Abstract
It has been recently proposed on the basis of psychophysical experiments that material categorization is less efficient than object categorization (Wiebel, Valsecchi & Gegenfurtner, VSS 2011). Here we set out to find electrophysiological evidence for the differential processing of material and object images measuring ERPs while subjects performed a Go/NoGo task on either material images (wood vs. stone) or object images (people vs. animals). Each of the four categories was used as a target and as a nontarget in eight alternating sessions. For each category we presented 80 images. Mean luminance and contrast were normalized. Object images were from the COREL database, whereas material images were taken by ourselves. The subject's task was to press a button as fast as possible if the image belonged to the target category and to suppress any response otherwise.

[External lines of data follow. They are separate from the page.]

/-- The first refusal of a frame's reads, of the slots and then of the summary (R75, R86, R265). -/
def State.frameRefused (s : State) (j : ExportJob) : Option FaultInfo :=
  let r := j.snap
  let page := j.first + j.sent
  let read (h off n : Nat) : Option FaultInfo := match s.checkAccess h off n false with
    | .error f => some f
    | .ok _ => none
  firstFault [read r.cache (s.pageOff r j.layer page) (frameTokens r page * r.slotBytes),
    if r.belv = 0 then none else read r.belv (summaryOff r j.layer page) 128]

/-- A job ends as its last frame is sent: its pins are released and its `KVEXP` completes (R282). -/
def State.jobDone (s : State) (j : ExportJob) : State :=
  let s1 := s.releasePins j.pins
  match (s1.array j.array).flights.find? fun f => decide (f.place = j.place) with
  | some f => s1.finish j.array f
  | none => s1.modSession j.session fun r => { r with pins := r.pins - 1 }

/-- The mover has sent one frame of its `XSERVE`; the last one completes the command. -/
def State.servedFrame (s : State) (m addr left timeout : Nat) : State :=
  (s.modMover m fun x => { x with cmd := if left = 1 then none else some (.xserve addr (left - 1) s.sundial timeout) }).moverDone m

/-- The frame of mover `m`'s job has been transmitted; its last one ends the job (R282). -/
def State.frameSent (s : State) (m : Nat) : State :=
  match (s.mover m).cmd, (s.mover m).jobs with
  | some (.xserve addr left _ timeout), j :: rest =>
    let ends := decide (j.sent + 1 = j.count)
    let s1 := s.modMover m fun x => { x with
      jobs := if ends then rest else { j with sent := j.sent + 1, under := false } :: rest }
    (if ends then s1.jobDone j else s1).servedFrame m addr left timeout
  | _, _ => s

/-- The frames whose last part has left port `p` have been transmitted. -/
def State.settleFrames (s : State) (p : Nat) : State :=
  (List.range 16).foldl (fun s m => match (s.mover m).jobs with
    | j :: _ => if j.under ∧ j.port = some p ∧ !(s.port p).out.any (fun t => decide (t.flow = 0x300 + m)) then s.frameSent m else s
    | [] => s) s

/-- The next frame's page or summary lies in a channel that holds its requests (R414, R426). -/
def State.pageHeld (s : State) (j : ExportJob) : Bool := s.heldRuns ((s.frameUnits j (j.first + j.sent)).map fun u => (u, 64))

/-- A changed route toward the job's node waits for the transactions that left under the old entry (R381). -/
def State.jobHeld (s : State) (j : ExportJob) : Bool := j.port.isNone && s.link.holds.any fun e => decide (e.1 = j.node)

/-- `EXPORT_FRAME` (R282 to R285, R381, R397): the mover begins the next frame of its oldest job, once the frame before it has
been transmitted; a frame to this module's own node never leaves it. -/
def execExportFrame (m : Nat) (s : State) : Outcome :=
  if s.agentsRun && decide (m < 16) then
    match (s.mover m).cmd, (s.mover m).jobs with
    | some (.xserve addr _ _ _), j :: rest =>
      if j.under || s.jobHeld j || s.pageHeld j then .next s
      else match s.frameRefused j with
      | some f => .next (s.faultMover m f mvXserve addr)
      | none => match s.jobPort j with
        | .error c => .next (State.endJob m c (s.setJobs m rest) j)
        | .ok port =>
          let f := s.frame j
          let s1 := if f.2 then s.logEvent cExportPoison (srcAgent (208 + m)) 0 j.session j.layer (j.first + j.sent) else s
          let s2 := s1.fresh.modMover m fun x => { x with jobs := { j with port := port, under := port.isSome } :: rest }
          .next (match port with
            | some p => s2.sendFrame m p j f.1
            | none => s2.frameSent m)
    | _, _ => .next s
  else .next s

/-- `XSERVE_TIMEOUT` (R106). -/
def execXserveTimeout (m : Nat) (now : Word64) (s : State) : Outcome :=
  match s.at? now with
  | none => .next s
  | some s1 => match (s.mover m).cmd, (s.mover m).jobs with
    | some (.xserve addr _ since timeout), [] =>
      if s.agentsRun && decide (m < 16) && decide (usTicks timeout ≤ now.toNat - since.toNat) then
        .next (s1.faultMover m { code := cXserveTimeout } mvXserve addr)
      else .next s
    | _, _ => .next s

end Sys2Proof.Machine
end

The results showed that in line with previous findings, subjects responded significantly slower on material trials compared to objects trials (Adelson, Sharan & Rosenholtz, VSS 2011). Besides, the target effect (Go minus NoGo activity at frontal sites) which had been described for objects (Johnson & Olshausen, JOV 2003) was extended to materials. Furthermore, using a linear classifier we were able to decode each specific category independent of its target- status based on the spatial pattern of the ERPs. Go vs. NoGo trials could also be classified above chance. Crucially, we managed to classify material and object images as early as 110ms. Moreover, at this point in time we found the spatial distribution of weights assigned to each electrode in the material vs. object classification to be similar for Go and NoGo trials. This suggests differential processing of the low-level properties of material and object images independent of their target status very early in time.